Р.А.: Да у меня мама тоже спрашивает: «Чем кормят?»
М.Ш.: Вот критерий еды для советского человека до
Р.А.: И у вас наверное и зарплата хорошая, Михаил Ефимович.
М.Ш.: Но вот билеты дорогие, я купить не смог.
Р.А.: А сколько стояли дорогие билеты?
М.Ш.: 30 тысяч рублей.
Р.А.: На мое счастье меня не было в это время в Москве, а то пришлось бы раскошелиться.
М.Ш.: Это было не в Москве. В Питере. В Питере вас не было. Ну и я купил подешевле билеты, чтобы мои ребята могли постоять даже. Но если серьезно говорить даже на концерт в филармонию сегодня, на концерт Башмета, Спивакова,
Р.А.: Это вас огорчает? А мне кажется должно радовать…
М.Ш.: Вы знаете, меня радует, что появился слой людей, который может ходить. С другой стороны я понимаю, какое количество людей не может ходить в консерваторию, но которое очень хочет. Потому что мне часто приходят письма. Пишут пенсионеры, в основном пенсионеры, конечно, пишут пенсионеры, которые отдали русской культуре, советской культуре, науке, образованию всю жизнь. И они привыкли ходить в филармонию, в консерваторию. В Москве и в Петербурге. Но дорого.
Р.А.: Михаил Ефимович мы же давайте признаемся честно, мы не очень бедные люди, да?
М.Ш.: Нет, не бедные.
Р.А.: И тем не менее, икру не каждый день едим. Т.е. просто не можем себе позволить каждый день ее есть. Уж пусть простит меня великая певица, но это все равно для рациона очень дорогой продукт. И Rolling Stones то же самое.
М.Ш.: Да, Rolling Stones — это эксклюзив. Конечно. Потому что как я помню еще в советские времена — ну в советские времена икры было много и она была дешевле…
Р.А.: Сейчас вообще запретили…
М.Ш.: Но когда ребенок болел, то ему обязательно покупали
Р.А.: Я жил беднее. Мне рыбий жир давали.
М.Ш.: Печень трески. Рыбий жир.
Р.А.: Ну, что делать? Бедное детство!
М.Ш.: Я могу сказать только одно: конечно, есть эксклюзивные вещи, за которые надо платить много. Когда в Россию приезжают, приезжали.

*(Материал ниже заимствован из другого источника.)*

-- ==== Sys2Proof/Machine/Vector.lean ====
section
/-! DEFINITION. V slots on a die: elementwise arithmetic, compares, masks, conversions, lanes, condition registers,
accumulator access, flags and SIG (R233 to R248, R252 to R256). -/

namespace Sys2Proof.Machine

/-! ### Registers of a die context -/

def DieCtx.vreg (x : DieCtx) (n : BitVec 5) : DieVec := Table.get 0 x.v n.toNat
def DieCtx.kreg (x : DieCtx) (n : BitVec 3) : Word := Table.get 0 x.k n.toNat
def DieCtx.setV (x : DieCtx) (n : BitVec 5) (v : Nat) : DieCtx := { x with v := Table.set 0 x.v n.toNat (BitVec.ofNat 4096 v) }
def DieCtx.setM (x : DieCtx) (n : BitVec 3) (v : Nat) : DieCtx :=
  if n = 0 then x else { x with m := Table.set 0 x.m n.toNat (BitVec.ofNat 128 v) }
def DieCtx.setK (x : DieCtx) (n : BitVec 3) (v : Word) : DieCtx := { x with k := Table.set 0 x.k n.toNat v }
/-- Exception flags ORed into DFLAGS (R77, R78). -/
def DieCtx.addFlags (x : DieCtx) (fl : BitVec 5) : DieCtx := { x with dflags := x.dflags ||| fl.zeroExtend 64 }

/-- The executing die context changed. -/
def State.updHere (s : State) (f : DieCtx → DieCtx) : State := s.updDctx s.dieId f
def State.lane (s : State) (v : BitVec 5) (n : Nat) : Nat := laneOf (s.curDie.vreg v) n
def State.laneOn (s : State) (m : BitVec 3) (n : Nat) : Bool := (s.curDie.mask m).getLsbD n
/-- The enabled lanes, ascending. -/
def State.lanesOn (s : State) (m : BitVec 3) : List Nat := (List.range 128).filter (s.laneOn m)
/-- The rounding mode that the packet carries. -/
def State.vrm (s : State) : Nat := s.packet.vrm.toNat
/-- S32 of R233, and S. -/
def State.s64 (s : State) (a : Src) : Word := s.scalar false a
def State.s32 (s : State) (a : Src) : Nat := (s.s64 a).toNat % 2 ^ 32

/-- A vector result of the enabled lanes, with its flags. -/
def State.vecOp (s : State) (vd : BitVec 5) (m : BitVec 3) (f : Nat → FRes) : State :=
  let r := runLanes 128 (s.laneOn m) (s.lane vd) f
  s.updHere (fun x => (x.setV vd r.v).addFlags r.fl)

/-- A V-form operation on lanes of va, vb and the old vd. -/
def State.vecBin (s : State) (o : VBin) (f : Nat → Nat → Nat → FRes) : State :=
  s.vecOp o.vd o.m (fun n => f (s.lane o.va n) (s.lane o.vb n) (s.lane o.vd n))
/-- A VS-form operation: every lane has the element of S32 in the place of vb's (R238). -/
def State.vecS (s : State) (o : VSBin) (f : Nat → Nat → Nat → FRes) : State :=
  let b := (packElems o.t.width ((List.range o.t.count).map (fun e => { v := o.t.elem (s.s32 o.a) e, fl := 0 }))).v
  s.vecOp o.vd o.m (fun n => f (s.lane o.va n) b (s.lane o.vd n))

/-! ### Elementwise operations (R237 to R239) -/

def vArith (o : VBin) (sat : Bool) (f : LaneFn) : State → Host.Outcome State Fault Refusal :=
  plainOp (fun s => s.vecBin o (fun a b _ => laneBin o.t sat s.vrm f a b))
def vShift (o : VBin) (k : ShKind) : State → Host.Outcome State Fault Refusal :=
  plainOp (fun s => s.vecBin o (fun a b _ => laneShift o.t k a b))
def vBits (o : VBin) (f : Nat → Nat → Nat) : State → Host.Outcome State Fault Refusal :=
  plainOp (fun s => s.vecBin o (fun a b _ => laneBits f a b))
def vArithS (o : VSBin) (sat : Bool) (f : LaneFn) : State → Host.Outcome State Fault Refusal :=
  plainOp (fun s => s.vecS o (fun a b _ => laneBin o.t sat s.vrm f a b))

def execVadd (o : VSatBin) : State → Host.Outcome State Fault Refusal := vArith o.o o.sat fnAdd
def execVsub (o : VSatBin) : State → Host.Outcome State Fault Refusal := vArith o.o o.sat fnSub
def execVmul (o : VSatBin) : State → Host.Outcome State Fault Refusal := vArith o.o o.sat fnMul
def execVmulh (o : VBin) : State → Host.Outcome State Fault Refusal := vArith o false (fnMulh o.t.width)
def execVfma (o : VFmaBin) : State → Host.Outcome State Fault Refusal :=
  plainOp (fun s => s.vecBin o.o (fun a b d => laneFma o.o.t o.var s.vrm a b d))
def execVdiv (o : VBin) : State → Host.Outcome State Fault Refusal := vArith o false fnDiv
def execVmin (o : VBin) : State → Host.Outcome State Fault Refusal := vArith o false fnMin
def execVmax (o : VBin) : State → Host.Outcome State Fault Refusal := vArith o false fnMax
def execVand (o : VBin) : State → Host.Outcome State Fault Refusal := vBits o (fun a b => a &&& b)
def execVor (o : VBin) : State → Host.Outcome State Fault Refusal := vBits o (fun a b => a ||| b)
def execVxor (o : VBin) : State → Host.Outcome State Fault Refusal := vBits o (fun a b => a ^^^ b)
def execVshl (o : VBin) : State → Host.Outcome State Fault Refusal := vShift o .l
def execVshr (o : VBin) : State → Host.Outcome State Fault Refusal := vShift o .r
def execVsar (o : VBin) : State → Host.Outcome State Fault Refusal := vShift o .a
def execVuna (o : VUnaOp) : State → Host.Outcome State Fault Refusal :=
  plainOp (fun s => s.vecOp o.vd o.m (fun n => laneUna o.kind o.t (s.lane o.va n)))
def execVqadd (o : VSatBin) : State → Host.Outcome State Fault Refusal :=
  plainOp (fun s => s.vecBin o.o (fun a b d => laneQadd o.o.t o.sat s.vrm a b d))
def execVadds (o : VSatS) : State → Host.Outcome State Fault Refusal := vArithS o.o o.sat fnAdd
def execVsubs (o : VSubS) : State → Host.Outcome State Fault Refusal :=
  plainOp (fun s => s.vecS o.o (fun a b _ =>
    if o.rev then laneBin o.o.t o.sat s.vrm fnSub b a else laneBin o.o.t o.sat s.vrm fnSub a b))
def execVmuls (o : VSatS) : State → Host.Outcome State Fault Refusal := vArithS o.o o.sat fnMul
def execVfmas (o : VFmaS) : State → Host.Outcome State Fault Refusal :=
  plainOp (fun s => s.vecS o.o (fun a b d => laneFma o.o.t o.var s.vrm a b d))
def execVmins (o : VSBin) : State → Host.Outcome State Fault Refusal := vArithS o false fnMin
def execVmaxs (o : VSBin) : State → Host.Outcome State Fault Refusal := vArithS o false fnMax
def execVshls (o : VShS) : State → Host.Outcome State Fault Refusal :=
  plainOp (fun s => s.vecS o.o (fun a b _ => laneShift o.o.t o.kind a b))

/-! ### Compares, masks and selection (R240 to R242) -/

/-- A mask result of the enabled lanes; a write to m0 is discarded and its flags are kept (R234). -/
def State.maskOp (s : State) (md : BitVec 3) (m : BitVec 3) (f : Nat → Bool × BitVec 5) : State :=
  let old := s.curDie.mask md
  let r := runMask 128 (s.laneOn m) old.getLsbD f
  s.updHere (fun x => (x.setM md r.v).addFlags r.fl)

def execVcmp (o : VCmpOp) : State → Host.Outcome State Fault Refusal :=
  plainOp (fun s => s.maskOp o.md o.m (fun n => laneCmp o.cond o.t (s.lane o.va n) (s.lane o.vb n)))
def execVcmps (o : VCmpSOp) : State → Host.Outcome State Fault Refusal :=
  plainOp (fun s => s.maskOp o.md o.m (fun n => laneCmp o.cond o.t (s.lane o.va n) (s.s32 o.a)))
def execVmlog (o : VMlogOp) : State → Host.Outcome State Fault Refusal :=
  plainOp (fun s =>
    let x := s.curDie
    s.maskOp o.md o.m (fun n => (o.tt.getLsbD (2 * ((x.mask o.mb).getLsbD n).toNat + ((x.mask o.ma).getLsbD n).toNat), 0)))
def execVsel (o : VSelOp) : State → Host.Outcome State Fault Refusal :=
  plainOp (fun s => s.vecOp o.vd o.m (fun n =>
    { v := if s.laneOn o.sel n then s.lane o.va n else s.lane o.vb n, fl := 0 }))

/-! ### Conversions, lanes, condition registers (R243 to R248) -/

def execVcvt (o : VCvtOp) : State → Host.Outcome State Fault Refusal :=
  plainOp (fun s => s.vecOp o.vd o.m (fun n => laneConv o.t o.dt o.e.toNat s.vrm (s.lane o.va n) (s.lane o.vb n)))
def execVspec (o : VSpecOp) : State → Host.Outcome State Fault Refusal :=
  plainOp (fun s => s.vecOp o.vd o.m (fun n => laneSpec o.kind s.vrm (s.lane o.va n)))
def execVbcast (o : VBcastOp) : State → Host.Outcome State Fault Refusal :=
  plainOp (fun s =>
    let v := if o.lane then s.lane o.va ((s.s64 o.a).toNat % 128) else s.s32 o.a
    s.vecOp o.vd o.m (fun _ => { v, fl := 0 }))
def execVlane (o : VLaneOp) : State → Host.Outcome State Fault Refusal :=
  plainOp (fun s =>
    let x := s.curDie
    s.vecOp o.vd o.m (fun n =>
      { v := match o.kind with
          | .lane => n
          | .rank => x.rank
          | .count => x.count
          | .glob => 128 * x.rank + n, fl := 0 }))

/-- The value that VKSET writes (R247). -/
def State.vksetValue (s : State) : VKsetOp → Word
  | .s _ a => s.s64 a
  | .lo _ ma => (s.curDie.mask ma).truncate 64
  | .hi _ ma => ((s.curDie.mask ma) >>> 64).truncate 64
  | .lane _ va a => BitVec.ofNat 64 (s.lane va ((s.s64 a).toNat % 128))
  | .pop _ ma m => BitVec.ofNat 64 (popBits ((s.curDie.mask ma) &&& (s.curDie.mask m)).toNat 128)
def vksetDest : VKsetOp → BitVec 3
  | .s kd _ | .lo kd _ | .hi kd _ => kd
  | .lane kd _ _ => kd
  | .pop kd _ _ => kd
def execVkset (o : VKsetOp) : State → Host.Outcome State Fault Refusal :=
  plainOp (fun s => s.updHere (·.setK (vksetDest o) (s.vksetValue o)))

/-- Each lane's value, or nothing where its mask bit is 0. -/
def State.laneOpts (s : State) (va : BitVec 5) (m : BitVec 3) : List (Option Nat) :=
  (List.range 128).map (fun n => if s.laneOn m n then some (s.lane va n) else none)
def execVred (o : VRedOp) : State → Host.Outcome State Fault Refusal :=
  plainOp (fun s =>
    let r := laneReduce o.kind o.t s.vrm 7 (s.laneOpts o.va o.m)
    s.updHere (fun x => (x.setK o.kd r.1).addFlags r.2))

/-! ### Accumulator access (R252 to R254) -/

/-- The row and column of a lane in a row group. -/
def State.accRowOf (s : State) (a : Src) (n : Nat) : Nat := 4 * ((s.s64 a).toNat % 8) + n / 32

/-- What VARD writes to a lane. -/
def State.vardLane (s : State) (o : VAccOp) (n : Nat) : FRes :=
  let r := s.curDie.accRow o.tile.toNat (s.accRowOf o.a n)
  let x := r.elem (n % 32)
  match o.mode with
  | .f32 => r.read (n % 32) Fmt.f32 s.vrm baseOne
  | .mlo => { v := x.m.toNat % 2 ^ 32, fl := 0 }
  | .mhi => { v := (wrap 32 (sext 24 (x.m.toNat / 2 ^ 32))).toNat, fl := 0 }
  | .e => { v := r.e.toNat + x.tag.toNat * 2 ^ 16 + r.h.toNat * 2 ^ 18 + (if r.fresh then 2 ^ 24 else 0), fl := 0 }

def execVard (o : VAccOp) : State → Host.Outcome State Fault Refusal :=
  slotOp (·.waitFor (.tiles [o.tile.toNat])) (fun s => s.vecOp o.vd o.m (s.vardLane o))

/-- A row that VAWR writes lane by lane, its enabled columns and their values given. -/
def AccRow.writeLanes (r : AccRow) (mode : AccMode) (ls : List (Nat × Nat)) : AccRow :=
  let one (q : AccRow × Bool) (e : Nat × Nat) : AccRow × Bool :=
    let x := q.1.elem e.1
    let v := BitVec.ofNat 32 e.2
    match mode with
    | .mlo => if x.tag = 0 then (q.1.setElem e.1 { x with m := x.m.extractLsb' 32 24 ++ v }, true) else q
    | .mhi =>
      if x.tag = 0 then (q.1.setElem e.1 { x with m := v.extractLsb' 0 24 ++ x.m.extractLsb' 0 32 }, true) else q
    | .e =>
      let tag := v.extractLsb' 16 2
      let y := q.1.setElem e.1 { m := if tag = 0 then x.m else 0, tag }
      (if e.1 = 0 then { y with e := v.extractLsb' 0 16 } else y, true)
    | .f32 => q
  let w := ls.foldl one (r, false)
  if w.2 then w.1.refit else r

/-- VAWR on the executing die context. -/
def State.vawr (s : State) (o : VAccOp) : State :=
  s.updHere (fun x => (List.range 4).foldl (fun (y : DieCtx) j =>
    let cols := (List.range 32).filter (fun i => s.laneOn o.m (32 * j + i))
    let row := s.accRowOf o.a (32 * j)
    let r := y.accRow o.tile.toNat row
    let vs := cols.map (fun i => (i, s.lane o.vd (32 * j + i)))
    match o.mode with
    | .f32 => if cols.length = 32 then y.setAccRow o.tile.toNat row (r.ofF32 (vs.map Prod.snd)) else y
    | mode => if cols.isEmpty then y else y.setAccRow o.tile.toNat row (r.writeLanes mode vs)) x)

def execVawr (o : VAccOp) : State → Host.Outcome State Fault Refusal :=
  slotOp (·.waitFor (.tiles [o.tile.toNat])) (·.vawr o)

/-! ### Flags and SIG (R255, R256) -/

def execVflg (o : VFlgOp) : State → Host.Outcome State Fault Refusal :=
  plainOp (fun s =>
    match o with
    | .rd kd => s.updHere (fun x => x.setK kd x.dflags)
    | .clr a => s.updHere (fun x => { x with dflags := x.dflags &&& ~~~(s.s64 a &&& 0x3F) })
    | .sat a => s.updHere (fun x => { x with dflags := (x.dflags &&& 0x3F) ||| ((s.s64 a &&& 0xFFFF) <<< 16) }))

/-- VSIG.rd waits until every earlier engine operation's event is folded; VSIG.set overwrites them (R407). -/
def execVsig (o : VSigOp) : State → Host.Outcome State Fault Refusal :=
  slotOp (fun s => match o with | .rd _ => s.waitFor .fold | .set _ => .ok)
    (fun s =>
      match o with
      | .rd kd => s.updHere (fun x => x.setK kd x.sig)
      | .set a => s.updHere (fun x => { x with sig := s.s64 a, folds := [] }))

end Sys2Proof.Machine
end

Когда они были в хорошей форме, три знаменитых тенора, то за них платили деньги. Когда приезжал Маккартни, это эксклюзивная вещь. Но в принципе есть одна очень серьезная штука — общение с живым искусством важно. Это все равно, что общение человека с человеком. Это все равно, что живой акт любви. Потому что в принципе можно там по Интернету, там еще
Р.А.: А как это будет выглядеть вот на примере одного концерта, да? Ну, допустим поворчим, поругаемся мы с вами… ну вот вы купили билет в Питере для детей на «роллингов», ну наверное я еще смогу… а вот как другие? Как? Бесплатные билеты? Льготные билеты? Как это может технически выглядеть?

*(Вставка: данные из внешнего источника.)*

-- ==== Sys2Proof/Safety.lean ====
section
/-! DEFINITION. The terms in which claims about the machine are stated: when a slot instruction acts, what it may leave
changed, and what a run of the part always keeps. -/

namespace Sys2Proof.Machine

/-! ### Outcomes -/

/-- A step that goes on to a state. -/
def goesTo (o : Host.Outcome State Fault Refusal) (t : State) : Prop := o = .next t

/-- A slot instruction acts: in the effect pass of a bundle or packet whose checks have passed, or run alone with its
own check passed. -/
def State.acts (s : State) (v : Verdict) : Prop := s.phase = .commit ∨ (s.phase = .whole ∧ v = .ok)

/-- A slot instruction without a check of its own acts outside the pass of checks. -/
def State.effective (s : State) : Prop := s.phase ≠ .probe

/-- A precise trap of an instruction of a core: run alone, at its slot. -/
def State.trapsWith (i : Instr) (s : State) (c : Cause) (tval tdata : Word) : Prop :=
  exec i s = .next (s.slotTrap c tval tdata)

/-! ### What a step leaves as it was -/

/-- Every byte of every memory reads as before. -/
def SameMemory (s t : State) : Prop := ∀ k, Memory.readByte t.mem k = Memory.readByte s.mem k

/-- Every byte of memory outside `n` bytes at a key reads as before. -/
def SameMemoryBut (s t : State) (key n : Nat) : Prop :=
  ∀ k, (k < key ∨ key + n ≤ k) → Memory.readByte t.mem k = Memory.readByte s.mem k

/-- Nothing but the record of one core context has changed. -/
def OnlyCtx (c : CoreId) (s t : State) : Prop :=
  { t with seq := s.seq, cel := s.cel } = s ∧ ∀ d, d ≠ c → t.ctx d = s.ctx d

/-- Nothing but the record of one die context has changed. -/
def OnlyDie (d : DieId) (s t : State) : Prop :=
  { t with dieCtx := s.dieCtx } = s ∧ ∀ e : DieId, e.key ≠ d.key → t.dctx e = s.dctx e

/-- A core context has nothing but one more result on its way. -/
def MoreInFlight (x y : Ctx) : Prop :=
  ∃ f : Flight, f.issued = x.stepNo ∧ y = { x with inflight := x.inflight ++ [f] }

/-! ### What every step keeps -/

/-- Memory stands in its one canonical form. -/
def State.memCanonical (s : State) : Prop := Memory.wf s.mem = true

/-- Every cache names its bytes in rising order, each once. -/
def State.cachesCanonical (s : State) : Prop :=
  Table.risingFrom 0 s.l2 = true ∧ (∀ e ∈ s.l1Seq, Table.risingFrom 0 e.2 = true)
    ∧ (∀ e ∈ s.l1Cel, Table.risingFrom 0 e.2 = true)

/-- What every step keeps of the forms in which memory and caches are held. -/
def State.Inv (s : State) : Prop := s.memCanonical ∧ s.cachesCanonical

/-! ### Runs -/

/-- A run of `n` steps from a state to a state, none of which stops. -/
def runs : Nat → State → State → Prop
  | 0, s, t => t = s
  | n + 1, s, t => ∃ u, step s = .next u ∧ runs n u t

/-- A safe state: no run from it stops in a fault or a refusal. -/
def State.safe (s : State) : Prop := ∀ n t, runs n s t → ∃ u, step t = .next u

end Sys2Proof.Machine
end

М.Ш.: Вы знаете, я считаю, что там скажем давать деньги чтобы люди покупали специальные билеты или книги — это глупо. Но если говорить о нашей сфере, то есть мировая практика и мы ее используем. Мы, правда используем ее реже чем в мире, но все-таки… раз в неделю — открытый доступ в музей. У нас это раз месяц. Пенсионерам пропуск — так всегда было, в Советском Союзе так было — пропуск на генеральные репетиции. Как в Большом театре. Вот сейчас даже когда идет реконструкция Большого театра, на новой сцене… Ну вот на новой-старой сцене, да… Я залезал там на четвертый ярус, там билеты будут стоить копейки, вот это должно сохраняться.
Р.А.: Как в царской России: галерка для студентов.

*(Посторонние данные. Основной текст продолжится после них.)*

-- ==== Sys2Proof/Certificates/Slice0/Obligations.lean ====
section
/-! DEFINITION. What the provers are asked to prove of the model, in the terms of the manual's rules. The readings of the
manual that the statements are written in stand first, in namespace `Sys2Proof.Claims`; they share nothing with the
model's own arithmetic. -/

namespace Sys2Proof.Claims

open Sys2Proof Sys2Proof.Machine

/-! ### Scalar results -/

/-- The instruction answers a next state that differs from `s` in one thing: the executing slot has one more result on
its way, with its register write, its latch value, its latency and its flags (R167, R169, R186). -/
def Gives (i : Instr) (s : State) (out : Deliver) (lv : Word) (lat : Nat) (fl : BitVec 5) : Prop :=
  let x := s.ctx s.core
  let f : Flight :=
    { slot := s.slot, out := out, lv := lv, due := x.stepNo + lat - 1, issued := x.stepNo, flags := fl, vflags := 0,
      arrived := true }
  exec i s = .next (s.setCtx s.core { x with inflight := x.inflight ++ [f] })

/-- A result for s register `d`: nw suppresses the register write, and the latch has the value all the same (R169). -/
def GivesS (i : Instr) (s : State) (nw : Bool) (d : BitVec 6) (v : Word) (lat : Nat) (fl : BitVec 5) : Prop :=
  Gives i s (if nw then .none else .s d v) v lat fl

/-- A result for predicate `q`; the latch has 0 or 1 (R201). -/
def GivesQ (i : Instr) (s : State) (nw : Bool) (q : BitVec 4) (v : Bool) (lat : Nat) (fl : BitVec 5) : Prop :=
  Gives i s (if nw then .none else .q q v) (if v then 1 else 0) lat fl

/-- The width of R196. -/
def width (w : BitVec 2) : Nat := match w with
  | 0 => 64
  | 1 => 32
  | 2 => 16
  | _ => 8

/-- `Opnd(v)` of R197. -/
def operand (sgn : Bool) (w : BitVec 2) (v : Word) : Int :=
  if sgn then (v.setWidth (width w)).toInt else (v.setWidth (width w)).toNat

/-- `v` is `Res(x)` of R197 modulo 2^64. -/
def IsRes (sgn : Bool) (w : BitVec 2) (x : Int) (v : Word) : Prop :=
  if sgn then v.toInt = x.bmod (2 ^ width w) else (v.toNat : Int) = x.emod (2 ^ width w)

/-- An integer operation gives `Res(x)` after `lat` steps, and no flag. -/
def GivesRes (i : Instr) (s : State) (o : IntRR) (lat : Nat) (x : Int) : Prop :=
  ∃ v, GivesS i s o.nw o.d v lat 0 ∧ IsRes o.sgn o.w x v

/-- A condition of R201 on two fields of one width. -/
def condHolds {n : Nat} (c : BitVec 3) (a b : BitVec n) : Bool := match c with
  | 0 => a == b
  | 1 => a != b
  | 2 => a.slt b
  | 3 => b.sle a
  | 4 => a.ult b
  | 5 => b.ule a
  | 6 => a.sle b
  | _ => b.slt a

/-- Ones of a field. -/
def ones {n : Nat} (v : BitVec n) : Nat := ((List.range n).filter (fun i => v.getLsbD i)).length

/-- `k` zeros stand above the highest one of a field; a zero field has its width. -/
def Leading {n : Nat} (v : BitVec n) (k : Nat) : Prop :=
  (v = 0 ∧ k = n) ∨ (k < n ∧ v.getLsbD (n - 1 - k) = true ∧ ∀ i, n - 1 - k < i → v.getLsbD i = false)

/-- `k` zeros stand below the lowest one of a field; a zero field has its width. -/
def Trailing {n : Nat} (v : BitVec n) (k : Nat) : Prop :=
  (v = 0 ∧ k = n) ∨ (v.getLsbD k = true ∧ ∀ i, i < k → v.getLsbD i = false)

/-! ### Floating point, read on the bits and on rational numbers (R71, R74) -/

/-- The widths of the two scalar precisions: 8 exponent and 23 fraction bits, or 11 and 52. -/
def form (dbl : Bool) : Fmt := if dbl then { eb := 11, mb := 52 } else { eb := 8, mb := 23 }

/-- Exponent bias of a format; fraction and exponent of a pattern; its sign and its kind. -/
def biasOf (f : Fmt) : Int := 2 ^ (f.eb - 1) - 1
def fracOf (f : Fmt) (v : Nat) : Nat := v % 2 ^ f.mb
def expOf (f : Fmt) (v : Nat) : Nat := v / 2 ^ f.mb % 2 ^ f.eb
def negOf (f : Fmt) (v : Nat) : Bool := v / 2 ^ (f.mb + f.eb) % 2 == 1
def finiteOf (f : Fmt) (v : Nat) : Bool := expOf f v != 2 ^ f.eb - 1
def infOf (f : Fmt) (v : Nat) : Bool := !finiteOf f v && fracOf f v == 0
def nanOf (f : Fmt) (v : Nat) : Bool := !finiteOf f v && fracOf f v != 0
/-- A signalling NaN: the top fraction bit is 0. -/
def sigOf (f : Fmt) (v : Nat) : Bool := nanOf f v && fracOf f v < 2 ^ (f.mb - 1)

/-- The value of a finite pattern. -/
def valOf (f : Fmt) (v : Nat) : Rat :=
  let sg : Rat := if negOf f v then -1 else 1
  if expOf f v = 0 then sg * (fracOf f v : Nat) * (2 : Rat) ^ (1 - biasOf f - (f.mb : Int))
  else sg * ((2 ^ f.mb + fracOf f v : Nat) : Rat) * (2 : Rat) ^ ((expOf f v : Int) - biasOf f - (f.mb : Int))

/-- A pattern of the format, finite. -/
def FinitePattern (f : Fmt) (y : Nat) : Prop := y < 2 ^ (1 + f.eb + f.mb) ∧ finiteOf f y = true

/-- The finite pattern `r` is `x` rounded by mode `rm` (R74): nearest with ties to even, toward zero, down, up. -/
def RoundsIn (f : Fmt) (rm : Nat) (x : Rat) (r : Nat) : Prop :=
  FinitePattern f r ∧
  ∀ y, FinitePattern f y →
    match rm with
    | 0 => |valOf f r - x| ≤ |valOf f y - x| ∧
        (|valOf f r - x| = |valOf f y - x| → valOf f y ≠ valOf f r → r % 2 = 0)
    | 1 => 0 ≤ valOf f r * x ∧ |valOf f r| ≤ |x| ∧
        (0 ≤ valOf f y * x → |valOf f y| ≤ |x| → |valOf f y| ≤ |valOf f r|)
    | 2 => valOf f r ≤ x ∧ (valOf f y ≤ x → valOf f y ≤ valOf f r)
    | _ => x ≤ valOf f r ∧ (x ≤ valOf f y → valOf f r ≤ valOf f y)

/-- The largest finite magnitude of a format, and the magnitude that the first exponent above its range begins with. -/
def maxOf (f : Fmt) : Rat := (2 - (2 : Rat) ^ (-(f.mb : Int))) * (2 : Rat) ^ biasOf f
def topOf (f : Fmt) : Rat := (2 : Rat) ^ (biasOf f + 1)

/-- Rounded with an exponent without bound, `x` lies beyond the largest finite magnitude (R71, R74): OF. -/
def Overflows (f : Fmt) (rm : Nat) (x : Rat) : Prop :=
  match rm with
  | 0 => (maxOf f + topOf f) / 2 ≤ |x|
  | 1 => topOf f ≤ |x|
  | 2 => topOf f ≤ x ∨ x < -maxOf f
  | _ => maxOf f < x ∨ x ≤ -topOf f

М.Ш.: Да, понятно, что ты не чувствуешь себя так комфортно, как в первом ряду партера, но ты можешь просто посмотреть. В Конституции вообще это зафиксировано: гражданам России должен быть обеспечен свободный доступ к культуре, т. е. людям должно быть по карману. И в принципе и в федеральных и в региональных учреждениях это есть. Я думаю, что сегодня это есть даже в муниципальных образованиях. Потому я вот был недавно в Томской области, в доме культуры есть вещи, которые стоят достаточно дорого: обучение танцам бальным, кружок за деньги. Дискотека, там, за деньги. Но музей и библиотека — бесплатные. Но при этом, я вам скажу честно, даже в деревнях, ты приходишь в кружок бальных танцев. Ну захожу я всегда… но хоть дети хорошо одеты. Одеты так, как не одевались раньше. На них, в общем, приличная обувь, трусики, майки лучше, чем те, которые были на нас с вами, когда мы занимались уроками физкультуры.
Р.А.: Да, шаровары на мне были, я помню.
М.Ш.: Понимаете, поэтому я считаю, что сложность сегодняшней жизни состоит в очень тяжелой проблеме. Объективно если говорить об абсолютных числах и о качестве всего, люди стали жить лучше. Субъективно — они чувствует себя хуже. Ну многие из них, скажем.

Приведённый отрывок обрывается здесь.